My point was that the Hornbeck stuff happened a while ago, whereas Chouest has very recently massively cut pay and done large layoffs. That would explain why Chouest people all of a sudden don’t feel secure in their job. The timing of this quotation makes me think recent pay cuts and layoffs, like Chouest.

Harvey just gave their largest paycut yet…25-30%. Paycuts for officers are now 50-60%, unlicensed guys even more.

It sounds like you have enough experience to make it on atb/tugs, recency will be your only major issue.
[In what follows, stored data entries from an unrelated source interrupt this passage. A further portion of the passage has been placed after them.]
/-- One kernel of a region (05 R170, R174, 14 R440). -/
structure Kernel where
  cfg : Option KernCfg
  st : KState
  /-- The state it returns to when its stopped or faulted region resumes (14 R429). -/
  was : KState
  exit_ : Bool
  /-- p8 to p15. -/
  sp : BitVec 8
  iters : Word
  trips : W32
  noTrip : Bool
  periods : Nat
  id : Ident
  c : ClusterId
  k : StrandIx
  inst : Option Nat
  /-- It is RETIRED once this many halves of its region have drained (05 R151). -/
  need : Nat
  /-- Its first wrap falls no earlier than this cycle of the device, and not while an access that its strand made before the KRUN, whose
  tag in the strand's cluster is below `fence`, is outstanding (09 R312). -/
  earliest : Nat
  fence : Nat
deriving DecidableEq, Repr

def Kernel.reset : Kernel where
  cfg := none
  st := .loaded
  was := .loaded
  exit_ := false
  sp := 0
  iters := 0
  trips := 0
  noTrip := true
  periods := 0
  id := Ident.reset
  c := 0
  k := 0
  inst := none
  need := 0
  earliest := 0
  fence := 0

/-- REGSTAT.STATE (05 R173). -/
inductive RState where
  | idle | running | frozen | stopping | stopped | faulted
deriving DecidableEq, Repr

/-- REGFLTn and REGFLTVn (14 R432). -/
structure RegFlt where
  round : W32
  pend : Bool
  valid : Bool
  kern : BitVec 2
  slot : BitVec 5
  unit : BitVec 6
  src : BitVec 3
  cls : BitVec 2
  cause : BitVec 8
  value : Word
deriving DecidableEq, Repr

def RegFlt.reset : RegFlt := ⟨0, false, false, 0, 0, 0, 0, 0, 0, 0⟩

/-- A commit-stop to come (14 R428): cause, source, unit, round, slot, value. -/
structure CommitStop where
  cause : Cause
  src : Nat
  unit : Nat
  round : Nat
  slot : Nat
  value : Word
deriving DecidableEq, Repr

/-- What is due at the next slot 0 (05 R168, R189): nothing; the whole weir; or its wrap only (the round's end is settled). -/
inductive WeirPart where
  | none | whole | wrap
deriving DecidableEq, Repr

/-- An entry of the step table (12 R382): its eight words as STEPSET wrote them and the counters it keeps. -/
structure StepEntry where
  valid : Bool
  words : Vector Word 8
  step : Nat
  reval : Nat
deriving DecidableEq, Repr

/-- An entry of the step table that its region took into its weir image as it stood at the stop (12 R398): number, map and staleness
bytes, whether a read failed, and the entry. -/
structure TiedRec where
  num : Nat
  map : List Byte
  stale : List Byte
  failed : Bool
  entry : StepEntry
deriving DecidableEq, Repr

/-- A placed context of a region (13 R421 to R423). -/
structure RegCtx where
  inst : Nat
  /-- The fabric load of the context. -/
  loadId : W32
  pver : BitVec 8
  src : Option LoadSrc
  base : Nat
  /-- Levels risen while it waits, and whole quanta waited since the last rise (13 R423). -/
  boost : Nat
  waited : Nat
  waitFrom : Nat
  /-- Its 16-MiB slot holds its weir image. -/
  slot : Option Nat
  /-- Saved with every kernel LOADED or RETIRED (13 R418). -/
  quiet : Bool
  /-- A PREEMPT named its instance while it waited: the packets are injected when it is restored (13 R420). -/
  pre : Bool
  running : Bool
  /-- Stopped by a supervisor or a PREEMPT: it does not rotate (13 R420, R424). -/
  stoppedBySup : Bool
  /-- Rounds that its wheel had sealed when it was saved (09 R314). -/
  round : Nat
deriving DecidableEq, Repr

/-- The parts of a shadow image that are taken at its capture (14 R430). Flights are due relative to the capture. -/
structure Shadow where
  weir : WeirPart
  period : Nat
  round : Nat
  fp : BitVec 8
  kernels : Vector Kernel 4
  cells : Vector Cell 64
  rim : List RimVal
  ports : Vector Port 16
  agens : Vector Agen 8
  fill : List Granule
  flights : List Flight
  /-- The active plane version and the cycles left after a switch. -/
  ver : BitVec 8
  left : Nat
deriving DecidableEq, Repr

/-- One region (05). -/
structure Region where
  configured : Bool
  st : RState
  fcause : Nat
  slot : Nat
  w : Nat
  roundLen : Nat
  period : Nat
  round : Nat
  /-- Unfrozen cycles executed. -/
  cyc : Nat
  weir : WeirPart
  fp : BitVec 8
  ap : Apertures
  loadId : W32
  ver : BitVec 8
  /-- A switch: the token has come; version before; cycles left of the W after the switch (05 R185, R186). -/
  token : Option (BitVec 8 × W32)
  oldVer : BitVec 8
  left : Nat
  recs : List Rec
  kernels : Vector Kernel 4
  flights : List Flight
  rim : List RimVal
  fill : List Granule
  drain : Option Half
  /-- Halves sealed and drained since reset. -/
  sealedN : Nat
  drainedN : Nat
  /-- Flags of the round's cell operations, and of completed matrix instances (06 R206). -/
  flags : BitVec 5
  nflags : BitVec 5
  stop : Bool
  commit : Option CommitStop
  /-- A PREEMPT stops it (05 R192). -/
  preempted : Bool
  /-- PREEMPTs have been injected at the ingress ports of the graph of its running context (05 R192, 13 R420). -/
  graphPre : Bool := false
  shadow : Option Shadow
  /-- Its stopped image is a shadow image (14 R437, ORIGIN). -/
  origin : Bool
  /-- Its node outputs of the waiting slot are settled: vectors to inject (node, lane, delay, value), by node. -/
  outs : List (Nat × Nat × Nat × VecVal)
  settled : List Nat
  tied : List TiedRec
  tiedCmds : List Cmd
  flt : RegFlt
  /-- Where the load that configured it was read. -/
  src : Option LoadSrc
  ctxs : List RegCtx
  /-- The cycle in which the quantum began, and its length in units of 1,024 cycles (13 R422, R423). -/
  quantumFrom : Nat
  quantumLen : BitVec 20
  /-- The scheduler has asked for the stop of the running context (13 R423). -/
  rotate : Bool
  pin : Bool
deriving DecidableEq, Repr

def Region.reset : Region where
  configured := false
  st := .idle
  fcause := 0
  slot := 0
  w := 1
  roundLen := 1
  period := 0
  round := 0
  cyc := 0
  weir := .none
  fp := 0
  ap := Apertures.reset
  loadId := 0
  ver := 0
  token := none
  oldVer := 0
  left := 0
  recs := []
  kernels := Vector.replicate 4 Kernel.reset
  flights := []
  rim := []
  fill := []
  drain := none
  sealedN := 0
  drainedN := 0
  flags := 0
  nflags := 0
  stop := false
  commit := none
  preempted := false
  graphPre := false
  shadow := none
  origin := false
  outs := []
  settled := []
  tied := []
  tiedCmds := []
  flt := RegFlt.reset
  src := none
  ctxs := []
  quantumFrom := 0
  quantumLen := 64
  rotate := false
  pin := false

/-- A queued matrix instance (10 R322, R325, R330): schedule entry, progress P, entry number, the region's RND of its round, cycle it
became due, cycle it started and P then, and the flags it has raised. -/
structure MInst where
  entry : Word
  p : Nat
  num : Nat
  rnd : Nat
  due : Nat
  began : Option (Nat × Nat)
  flags : BitVec 5
  /-- The region and kernel in whose slot it became due (10 R324). -/
  rg : RegionIx := 0
  kern : Fin 4 := 0
deriving DecidableEq, Repr

/-- One matrix node (10): accumulators as sparse tables by 128 r + c, with poison marks; its queue, output positions and replay
record (R337): instances due in the round, how many of them this run of the round has met, and the same for the recorded
vectors, with both counts at the point a void returns to. -/
structure MNode where
  region : Option RegionIx
  act : Vector Word 16
  acc : Vector (Table W32) 4
  marks : Vector (List Nat) 4
  queue : List MInst
  opos : Vector Nat 16
  replay : Nat
  seen : Nat
  seen0 : Nat
  recorded : List VecVal
  rpos : Nat
  rpos0 : Nat
  lfsr : W32
  gang : Vector Nat 16
  doneCnt : W32
  /-- The cycle in which the last instance completed. -/
  lastDone : Nat
deriving DecidableEq, Repr

def MNode.reset : MNode where
  region := none
  act := Vector.replicate 16 0
  acc := Vector.replicate 4 []
  marks := Vector.replicate 4 []
  queue := []
  opos := Vector.replicate 16 0
  replay := 0
  seen := 0
  seen0 := 0
  recorded := []
  rpos := 0
  rpos0 := 0
  lfsr := 0
  gang := Vector.replicate 16 0
  doneCnt := 0
  lastDone := 0

/-- The fabric of a cluster. -/
structure Fabric where
  cells : Vector Cell 64
  regions : Vector Region 4
  ports : Vector Port 16
  agens : Vector Agen 8
  nodes : Vector MNode 12
deriving DecidableEq, Repr

def Fabric.reset : Fabric where
  cells := Vector.replicate 64 Cell.reset
  regions := Vector.replicate 4 Region.reset
  ports := Vector.replicate 16 Port.reset
  agens := Vector.replicate 8 Agen.reset
  nodes := Vector.replicate 12 MNode.reset

structure StepSeq where
  entries : Vector StepEntry 16
deriving DecidableEq, Repr
def StepSeq.reset : StepSeq := ⟨Vector.replicate 16 ⟨false, Vector.replicate 8 0, 0, 0⟩⟩

/-- A message in a receive queue: its four words, and the ring index it was read from where that atom was poisoned (11 R377). -/
structure InMsg where
  w : Vector Word 4
  bad : Option Nat
deriving DecidableEq, Repr

/-- One compute cluster. -/
structure Cluster where
  strands : Vector Strand 4
  /-- The strand that issued last (05 R166; log 4). -/
  last : StrandIx
  ap : Apertures
  /-- FPMODE, FPFLAGS, FPTRAPEN (06 R202, R206, R207). -/
  fpMode : Word
  fpFlags : Word
  fpTrapEn : Word
  quantum : BitVec 20
  prio : Word
  deferLimit : W32
  poisonEn : Bool
  poisonCount : W32
  spillBase : BitVec 46
  spillTrapEn : Bool
  spillUsed : Nat
  spillEntries : BitVec 20
  /-- Ring index of the oldest message in the ring (11 R377). -/
  spillHead : Nat
  snapUen : Bool
  snapCmen : Bool
  cmatch : BitVec 48
  buffer : List Pending
  /-- The receive queue, oldest first (11 R377). -/
  inbox : List InMsg
  banks : Vector BankCfg 32
  waits : List WaitEntry
  reqs : List Req
  nextTag : Nat
  /-- Signal operations that wait, oldest first (09 R319). -/
  signals : List Signal := []
  memNodes : Vector MemNode 24
  rimOwn : BitVec 24
  layout : BitVec 2
  eng : Engines
  fab : Fabric
  step : StepSeq
deriving DecidableEq, Repr

/-- Strand 0 begins at reset (05 R165), the others are IDLE (log 4). -/
def Cluster.reset : Cluster where
  strands := (Vector.replicate 4 Strand.reset).set 0 { Strand.reset with state := .run }
  last := 3
  ap := Apertures.reset
  fpMode := 0
  fpFlags := 0
  fpTrapEn := 0
  quantum := 64
  prio := 0
  deferLimit := 0x4000
  poisonEn := false
  poisonCount := 0
  spillBase := 0
  spillTrapEn := false
  spillUsed := 0
  spillEntries := 0
  spillHead := 0
  snapUen := false
  snapCmen := false
  cmatch := 0
  buffer := []
  inbox := []
  banks := Vector.replicate 32 BankCfg.reset
  waits := []
  reqs := []
  nextTag := 0
  memNodes := Vector.replicate 24 MemNode.reset
  rimOwn := 0x924924
  layout := 0
  eng := Engines.reset
  fab := Fabric.reset
  step := StepSeq.reset

/-- A cached leaf entry of a TLB slice (01 R34). -/
structure TlbEntry where
  slice : Nat
  set : Nat
  way : Nat
  part : PartId
  asid : BitVec 16
  level : Nat
  /-- VA >> (16 + 9 level). -/
  vpn : Nat
  entry : Word
deriving DecidableEq, Repr

/-- A cached non-leaf entry (01 R34): the entry read at this level for this index path. -/
structure WalkEntry where
  part : PartId
  asid : BitVec 16
  level : Nat
  vpn : Nat
  entry : Word
deriving DecidableEq, Repr

/-- An invalidation written and not yet complete (01 R36). -/
structure Inval where
  kind : BitVec 2
  asid : BitVec 16
  vpn : BitVec 36
deriving DecidableEq, Repr

/-- A record of the merge table (01 R41). -/
structure MergeRec where
  seq : Word
  asid : BitVec 16
  blk : BitVec 30
  aper : BitVec 3
  cause : BitVec 4
deriving DecidableEq, Repr

/-- One ingress window (13 R401, R403): the FIFO's tokens, oldest first. -/
structure Window where
  fifo : List (Vector Word 8)
  en : Bool
  die : DieId
  pmax : BitVec 2
  kmask : BitVec 4
  acc : W32
  bad : BitVec 16
  drop : BitVec 16
deriving DecidableEq, Repr

/-- The command state of a partition (17 R485). -/
inductive PartState where
  | off | setting | ready | resetting
deriving DecidableEq, Repr

/-- What a partition reset in progress ends in (17 R485): READY or OFF as the command says that asked for it, or READY after one that no command has
asked for, which leaves ERR as it is. -/
inductive AfterReset where
  | ready | off | kept
deriving DecidableEq, Repr

/-- What waits until a partition is in a settled state (17 R472, R485). -/
inductive HeldCmd where
  | pctl (v : Word)
  | functionReset
deriving DecidableEq, Repr

/-- A partition's blocks and its state (01, 03, 13, 14, 17). -/
structure Translation where
  fqEn : Bool
  fqLog2 : BitVec 5
  fqBase : BitVec 46
  fqTail : Word
  fqClose : Word
  fqHead : Word
  fqOvfCount : Word
  terr : Bool
  accErr : Bool
  qErr : Bool
  ovf : Bool
  merge : List MergeRec
  invals : List Inval
  accMode : BitVec 2
  accBase : BitVec 46
  accFirst : BitVec 30
  accBlocks : BitVec 24
  accSync : Bool
deriving DecidableEq, Repr

def Translation.reset : Translation where
  fqEn := false
  fqLog2 := 8
  fqBase := 0
  fqTail := 0
  fqClose := 0
  fqHead := 0
  fqOvfCount := 0
  terr := false
  accErr := false
  qErr := false
  ovf := false
  merge := []
  invals := []
  accMode := 0
  accBase := 0
  accFirst := 0
  accBlocks := 0
  accSync := false

/-- The memory block and the channel map (03). Pseudo-channels by global index. -/
structure MemBlock where
  ways : BitVec 16
  ceCnt : W32
  ueCnt : W32
  chSpare : BitVec 11
  chPcx : BitVec 11
  chErr : BitVec 3
  mapVer : BitVec 16
  retiring : Option (Nat × Nat)
  cmap : List Nat
  /-- Row-region pieces replaced by a spare (03 R114). -/
  pieces : Table Nat
  /-- The retirement table: PCX, SPARE, MAPVER (03 R118). -/
  retired : List (Nat × Nat × Nat)
deriving DecidableEq, Repr

def MemBlock.reset : MemBlock := ⟨0, 0, 0, 0, 0, 0, 0, none, [], [], []⟩

def Window.reset : Window := ⟨[], false, 0, 0, 0, 0, 0, 0⟩

/-- The dispatch block (13 R403, R408, R419, R421, 14 R453). -/
structure DispatchBlock where
  windows : Vector Window 64
  gtBase : BitVec 40
  gtSize : BitVec 17
  ctxBase : BitVec 28
  ctxCnt : BitVec 16
  /-- Context slots that hold an image (13 R421). -/
  ctxUsed : List Nat
  errInst : W32
  errGraph : BitVec 16
  errCount : BitVec 8
  errCause : BitVec 8
  wdEn : Bool
  wdAction : BitVec 2
  exp1 : Bool
  exp2 : Bool
  wdTcl : BitVec 7
  wdTstr : BitVec 2
  wdLimit : W32
  /-- The cycle of the last kick, or of the write that set EN (14 R454), and the stages that the count has reached since. -/
  wdFrom : Nat
  wdStage : Nat
deriving DecidableEq, Repr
On the East coast the mate is expected to preform everything the Captain does except for paperwork. If you don’t have experience in an area, say something. A couple of new hire mates at my company have little to no experience with the currents we get in the Northeast and it’s making a monkey out of them.

He’d have to fire himself to make it better. The office staff isn’t the problem.

[QUOTE=Tugted;166465]He’s fired most of the office staff.[/QUOTE]

Yeah, that will make it better. LoL
The main problem still remains.

Well shit!!, this thread died quickly.

[QUOTE=tugsailor;166457]That may be a great opportunity, or just a deckhand job than may eventually turn into mate. At any company, personnel is mostly interested in the filling the current needs (in this case for a deckhand). They will promise anything to get someone on the boat. Most personnel types do not plan ahead.

The best way to find out if they are serious is to say: Ok, I accept your offer for a position as a mate, and its ok with me if you want me to do one hitch as a deckhand, so long as as I am starting at mate’s pay. When a decent company is hiring a mate, they don’t mind paying him mate’s pay. If they only want to pay you as a deckhand, then they are only hiring you as a deckhand.[/QUOTE]

I wouldn’t say that most personnel types do not plan ahead. In my experience the personnel department always tries to plan ahead but that area of the business is hard to do so. Turnover, no shows, sickness, death in family, etc… make it very difficult to execute even a well prepared department. Just when you get everyone in the right slot everything seems change.

Just my 2 cents.

A good personnel person would probably love to have a dozen extra employees, but Jeaux boss has to run a business and it’s not economical to do so.

What’s Bouchard pay in gulf as of 2017 ?

If you’re being offered a job, take it. They’re hard to come by now. The pay will be ok ( I have no proof of this) but the benefits and crew changes will be meh.